[Dataset entries]
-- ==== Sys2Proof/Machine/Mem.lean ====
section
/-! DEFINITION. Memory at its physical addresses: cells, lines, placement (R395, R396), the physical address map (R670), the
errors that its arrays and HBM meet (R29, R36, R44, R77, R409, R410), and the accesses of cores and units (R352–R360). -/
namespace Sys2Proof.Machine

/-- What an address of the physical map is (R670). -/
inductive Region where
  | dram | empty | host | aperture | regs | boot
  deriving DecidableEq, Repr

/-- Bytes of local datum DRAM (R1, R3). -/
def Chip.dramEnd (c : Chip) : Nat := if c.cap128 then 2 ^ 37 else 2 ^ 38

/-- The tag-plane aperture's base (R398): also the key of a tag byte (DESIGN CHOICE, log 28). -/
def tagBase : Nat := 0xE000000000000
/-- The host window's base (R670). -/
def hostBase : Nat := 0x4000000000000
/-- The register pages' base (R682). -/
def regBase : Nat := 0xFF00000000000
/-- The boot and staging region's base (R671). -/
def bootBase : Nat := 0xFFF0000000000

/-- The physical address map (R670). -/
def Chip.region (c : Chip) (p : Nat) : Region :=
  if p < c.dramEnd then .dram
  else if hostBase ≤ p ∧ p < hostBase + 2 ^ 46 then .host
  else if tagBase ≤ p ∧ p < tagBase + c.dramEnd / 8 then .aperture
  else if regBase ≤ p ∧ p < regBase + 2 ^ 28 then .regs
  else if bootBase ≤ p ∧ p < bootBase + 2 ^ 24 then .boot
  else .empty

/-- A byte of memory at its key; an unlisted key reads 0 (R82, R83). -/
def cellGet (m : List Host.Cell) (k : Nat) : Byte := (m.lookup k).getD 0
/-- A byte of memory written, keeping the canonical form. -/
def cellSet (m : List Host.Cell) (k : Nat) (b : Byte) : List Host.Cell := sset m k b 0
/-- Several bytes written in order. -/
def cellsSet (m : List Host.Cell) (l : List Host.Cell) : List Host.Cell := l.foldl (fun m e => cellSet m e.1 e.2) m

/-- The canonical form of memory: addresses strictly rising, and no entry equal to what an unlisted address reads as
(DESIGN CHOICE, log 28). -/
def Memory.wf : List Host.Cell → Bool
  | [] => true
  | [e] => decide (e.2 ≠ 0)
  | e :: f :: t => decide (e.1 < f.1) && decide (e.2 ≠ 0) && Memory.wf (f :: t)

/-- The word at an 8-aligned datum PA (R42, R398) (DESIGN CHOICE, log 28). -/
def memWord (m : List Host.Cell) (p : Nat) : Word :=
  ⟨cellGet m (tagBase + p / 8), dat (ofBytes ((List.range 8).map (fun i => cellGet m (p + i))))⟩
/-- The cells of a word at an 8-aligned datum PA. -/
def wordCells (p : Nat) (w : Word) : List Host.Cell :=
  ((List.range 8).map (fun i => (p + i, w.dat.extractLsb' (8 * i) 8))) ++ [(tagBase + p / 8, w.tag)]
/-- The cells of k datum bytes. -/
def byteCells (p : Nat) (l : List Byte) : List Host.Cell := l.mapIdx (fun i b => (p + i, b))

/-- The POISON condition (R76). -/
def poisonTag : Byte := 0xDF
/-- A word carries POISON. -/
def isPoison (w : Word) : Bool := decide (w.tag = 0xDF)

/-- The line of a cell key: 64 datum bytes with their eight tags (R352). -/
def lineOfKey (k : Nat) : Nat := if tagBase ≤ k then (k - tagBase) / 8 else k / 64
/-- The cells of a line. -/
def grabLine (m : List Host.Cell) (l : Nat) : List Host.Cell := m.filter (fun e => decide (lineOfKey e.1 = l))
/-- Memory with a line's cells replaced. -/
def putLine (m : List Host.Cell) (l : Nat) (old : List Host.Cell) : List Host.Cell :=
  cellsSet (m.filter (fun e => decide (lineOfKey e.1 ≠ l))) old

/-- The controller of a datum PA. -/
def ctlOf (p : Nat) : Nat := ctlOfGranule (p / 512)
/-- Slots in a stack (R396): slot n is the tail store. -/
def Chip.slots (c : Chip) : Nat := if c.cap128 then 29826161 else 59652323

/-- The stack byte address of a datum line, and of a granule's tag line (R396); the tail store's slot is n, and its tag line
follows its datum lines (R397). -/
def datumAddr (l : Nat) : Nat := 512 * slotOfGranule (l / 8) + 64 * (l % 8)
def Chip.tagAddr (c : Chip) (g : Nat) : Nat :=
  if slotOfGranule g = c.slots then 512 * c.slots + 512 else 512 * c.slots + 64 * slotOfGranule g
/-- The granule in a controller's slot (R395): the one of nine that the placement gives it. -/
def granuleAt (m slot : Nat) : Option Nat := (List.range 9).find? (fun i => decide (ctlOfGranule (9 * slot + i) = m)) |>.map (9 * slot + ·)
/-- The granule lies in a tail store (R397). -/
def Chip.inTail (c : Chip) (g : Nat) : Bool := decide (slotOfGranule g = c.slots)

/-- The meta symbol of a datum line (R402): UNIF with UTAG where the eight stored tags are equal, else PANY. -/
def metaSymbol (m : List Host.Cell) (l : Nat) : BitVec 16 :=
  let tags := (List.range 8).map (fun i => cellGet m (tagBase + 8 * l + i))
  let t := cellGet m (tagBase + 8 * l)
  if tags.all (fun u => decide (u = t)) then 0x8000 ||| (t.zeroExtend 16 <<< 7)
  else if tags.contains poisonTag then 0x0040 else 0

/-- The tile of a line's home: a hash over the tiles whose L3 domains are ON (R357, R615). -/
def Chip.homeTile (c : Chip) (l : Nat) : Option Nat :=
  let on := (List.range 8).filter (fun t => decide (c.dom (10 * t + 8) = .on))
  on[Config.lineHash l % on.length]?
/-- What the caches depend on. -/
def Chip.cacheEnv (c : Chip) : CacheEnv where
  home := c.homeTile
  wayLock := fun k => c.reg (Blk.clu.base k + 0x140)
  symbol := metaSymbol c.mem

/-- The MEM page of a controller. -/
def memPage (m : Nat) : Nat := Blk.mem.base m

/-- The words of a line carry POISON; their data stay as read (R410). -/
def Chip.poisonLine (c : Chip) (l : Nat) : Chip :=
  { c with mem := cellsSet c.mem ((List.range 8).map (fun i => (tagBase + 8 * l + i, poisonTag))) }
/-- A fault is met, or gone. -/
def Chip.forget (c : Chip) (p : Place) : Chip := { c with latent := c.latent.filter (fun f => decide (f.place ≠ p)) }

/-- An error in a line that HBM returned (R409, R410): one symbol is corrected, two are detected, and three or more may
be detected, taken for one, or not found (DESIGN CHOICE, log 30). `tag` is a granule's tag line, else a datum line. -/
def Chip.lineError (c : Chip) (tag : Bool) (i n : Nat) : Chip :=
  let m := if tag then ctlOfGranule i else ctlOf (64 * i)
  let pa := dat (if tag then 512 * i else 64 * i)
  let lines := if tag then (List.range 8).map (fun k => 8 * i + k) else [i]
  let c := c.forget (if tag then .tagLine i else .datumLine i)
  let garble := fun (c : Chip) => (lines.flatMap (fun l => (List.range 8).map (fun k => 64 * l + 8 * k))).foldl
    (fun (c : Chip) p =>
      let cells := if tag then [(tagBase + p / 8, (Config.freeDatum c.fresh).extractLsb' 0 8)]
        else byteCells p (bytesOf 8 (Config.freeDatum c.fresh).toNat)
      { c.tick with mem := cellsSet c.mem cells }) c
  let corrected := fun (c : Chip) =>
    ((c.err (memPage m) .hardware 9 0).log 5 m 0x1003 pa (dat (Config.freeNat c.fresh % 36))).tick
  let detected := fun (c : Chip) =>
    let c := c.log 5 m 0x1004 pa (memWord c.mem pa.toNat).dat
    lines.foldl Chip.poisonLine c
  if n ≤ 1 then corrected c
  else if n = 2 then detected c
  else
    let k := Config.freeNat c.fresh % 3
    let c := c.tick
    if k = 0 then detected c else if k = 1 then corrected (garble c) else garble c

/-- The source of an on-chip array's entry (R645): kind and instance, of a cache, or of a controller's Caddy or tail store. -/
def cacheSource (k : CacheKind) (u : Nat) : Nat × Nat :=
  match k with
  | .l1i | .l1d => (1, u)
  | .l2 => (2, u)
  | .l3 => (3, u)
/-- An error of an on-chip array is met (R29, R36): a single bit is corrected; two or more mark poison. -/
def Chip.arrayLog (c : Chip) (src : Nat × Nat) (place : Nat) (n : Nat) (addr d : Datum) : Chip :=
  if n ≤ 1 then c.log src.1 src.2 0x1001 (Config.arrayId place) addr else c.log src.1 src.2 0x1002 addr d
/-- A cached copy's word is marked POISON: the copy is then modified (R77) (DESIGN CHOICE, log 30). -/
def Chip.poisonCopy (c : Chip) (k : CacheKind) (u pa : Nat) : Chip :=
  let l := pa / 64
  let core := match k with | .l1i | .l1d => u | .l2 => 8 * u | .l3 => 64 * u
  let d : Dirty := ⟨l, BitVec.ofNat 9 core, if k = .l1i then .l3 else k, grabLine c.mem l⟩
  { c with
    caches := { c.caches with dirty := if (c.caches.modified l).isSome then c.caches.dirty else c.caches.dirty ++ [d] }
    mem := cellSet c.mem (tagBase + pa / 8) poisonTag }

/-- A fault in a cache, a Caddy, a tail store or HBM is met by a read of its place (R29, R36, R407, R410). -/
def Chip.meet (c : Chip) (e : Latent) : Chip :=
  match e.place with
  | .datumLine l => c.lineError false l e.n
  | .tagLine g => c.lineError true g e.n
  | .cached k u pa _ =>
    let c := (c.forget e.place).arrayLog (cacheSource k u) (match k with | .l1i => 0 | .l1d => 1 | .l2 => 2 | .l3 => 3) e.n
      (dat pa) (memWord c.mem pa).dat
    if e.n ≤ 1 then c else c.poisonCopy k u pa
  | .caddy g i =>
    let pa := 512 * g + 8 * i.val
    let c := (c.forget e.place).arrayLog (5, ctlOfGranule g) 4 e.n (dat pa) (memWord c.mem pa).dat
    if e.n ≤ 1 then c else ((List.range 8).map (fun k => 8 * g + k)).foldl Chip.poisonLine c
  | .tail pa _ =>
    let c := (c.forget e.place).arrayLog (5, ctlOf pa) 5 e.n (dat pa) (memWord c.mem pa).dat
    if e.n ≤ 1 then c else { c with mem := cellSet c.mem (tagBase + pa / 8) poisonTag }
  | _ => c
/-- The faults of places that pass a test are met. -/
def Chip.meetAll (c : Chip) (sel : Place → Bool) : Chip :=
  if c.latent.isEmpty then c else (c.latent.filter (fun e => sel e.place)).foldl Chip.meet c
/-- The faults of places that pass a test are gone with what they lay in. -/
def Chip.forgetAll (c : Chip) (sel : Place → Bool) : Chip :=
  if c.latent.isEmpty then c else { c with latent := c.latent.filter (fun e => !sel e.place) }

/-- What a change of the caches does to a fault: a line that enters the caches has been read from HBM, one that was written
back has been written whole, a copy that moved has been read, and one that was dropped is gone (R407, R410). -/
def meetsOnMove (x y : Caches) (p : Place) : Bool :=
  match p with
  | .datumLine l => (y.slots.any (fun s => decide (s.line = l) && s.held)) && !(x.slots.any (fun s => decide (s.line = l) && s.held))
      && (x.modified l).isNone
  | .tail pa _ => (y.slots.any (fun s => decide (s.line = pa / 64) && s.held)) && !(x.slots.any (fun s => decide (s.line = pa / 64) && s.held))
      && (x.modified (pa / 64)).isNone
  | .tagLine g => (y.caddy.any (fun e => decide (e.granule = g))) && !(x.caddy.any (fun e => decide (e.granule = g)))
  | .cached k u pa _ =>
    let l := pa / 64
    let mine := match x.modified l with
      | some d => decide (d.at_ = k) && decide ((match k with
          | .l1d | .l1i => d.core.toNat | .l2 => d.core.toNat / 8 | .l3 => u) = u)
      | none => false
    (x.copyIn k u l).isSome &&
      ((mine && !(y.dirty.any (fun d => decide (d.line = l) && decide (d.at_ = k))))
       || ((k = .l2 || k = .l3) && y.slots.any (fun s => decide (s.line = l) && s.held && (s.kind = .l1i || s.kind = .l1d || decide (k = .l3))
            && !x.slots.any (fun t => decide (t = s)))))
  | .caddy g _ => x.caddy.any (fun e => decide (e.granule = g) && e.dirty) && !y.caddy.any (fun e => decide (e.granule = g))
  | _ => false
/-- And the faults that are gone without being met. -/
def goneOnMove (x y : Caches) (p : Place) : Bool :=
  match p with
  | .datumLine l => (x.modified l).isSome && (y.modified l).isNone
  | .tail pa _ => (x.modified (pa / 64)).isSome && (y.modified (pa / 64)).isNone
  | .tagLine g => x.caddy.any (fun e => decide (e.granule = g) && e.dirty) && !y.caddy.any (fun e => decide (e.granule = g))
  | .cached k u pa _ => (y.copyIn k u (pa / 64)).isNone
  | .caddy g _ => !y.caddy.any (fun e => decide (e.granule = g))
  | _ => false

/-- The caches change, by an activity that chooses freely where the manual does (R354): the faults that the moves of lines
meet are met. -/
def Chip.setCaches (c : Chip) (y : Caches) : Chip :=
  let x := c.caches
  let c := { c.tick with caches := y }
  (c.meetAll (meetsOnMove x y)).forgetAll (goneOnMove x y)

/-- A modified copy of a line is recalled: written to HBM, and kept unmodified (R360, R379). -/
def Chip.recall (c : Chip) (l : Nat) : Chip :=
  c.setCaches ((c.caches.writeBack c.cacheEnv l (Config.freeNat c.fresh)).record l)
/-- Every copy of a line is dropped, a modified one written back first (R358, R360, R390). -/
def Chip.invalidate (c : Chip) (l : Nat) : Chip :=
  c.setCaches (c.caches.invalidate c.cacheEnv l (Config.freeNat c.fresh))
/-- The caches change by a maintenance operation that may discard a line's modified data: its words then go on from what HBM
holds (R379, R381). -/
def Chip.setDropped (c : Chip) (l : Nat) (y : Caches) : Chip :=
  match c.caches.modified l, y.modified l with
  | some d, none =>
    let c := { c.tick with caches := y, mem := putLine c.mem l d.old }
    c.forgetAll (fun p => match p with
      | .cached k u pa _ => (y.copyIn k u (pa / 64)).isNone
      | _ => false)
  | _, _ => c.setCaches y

• **Work item**: Of the entries above, repeat exactly the lines from the line with "else if bootBase" through the line with "R398) (DESIGN CHOICE, log 28). -/", both of them included.

• **Answer to this exercise**:
  else if bootBase ≤ p ∧ p < bootBase + 2 ^ 24 then .boot
  else .empty

/-- A byte of memory at its key; an unlisted key reads 0 (R82, R83). -/
def cellGet (m : List Host.Cell) (k : Nat) : Byte := (m.lookup k).getD 0
/-- A byte of memory written, keeping the canonical form. -/
def cellSet (m : List Host.Cell) (k : Nat) (b : Byte) : List Host.Cell := sset m k b 0
/-- Several bytes written in order. -/
def cellsSet (m : List Host.Cell) (l : List Host.Cell) : List Host.Cell := l.foldl (fun m e => cellSet m e.1 e.2) m

/-- The canonical form of memory: addresses strictly rising, and no entry equal to what an unlisted address reads as
(DESIGN CHOICE, log 28). -/
def Memory.wf : List Host.Cell → Bool
  | [] => true
  | [e] => decide (e.2 ≠ 0)
  | e :: f :: t => decide (e.1 < f.1) && decide (e.2 ≠ 0) && Memory.wf (f :: t)

/-- The word at an 8-aligned datum PA (R42, R398) (DESIGN CHOICE, log 28). -/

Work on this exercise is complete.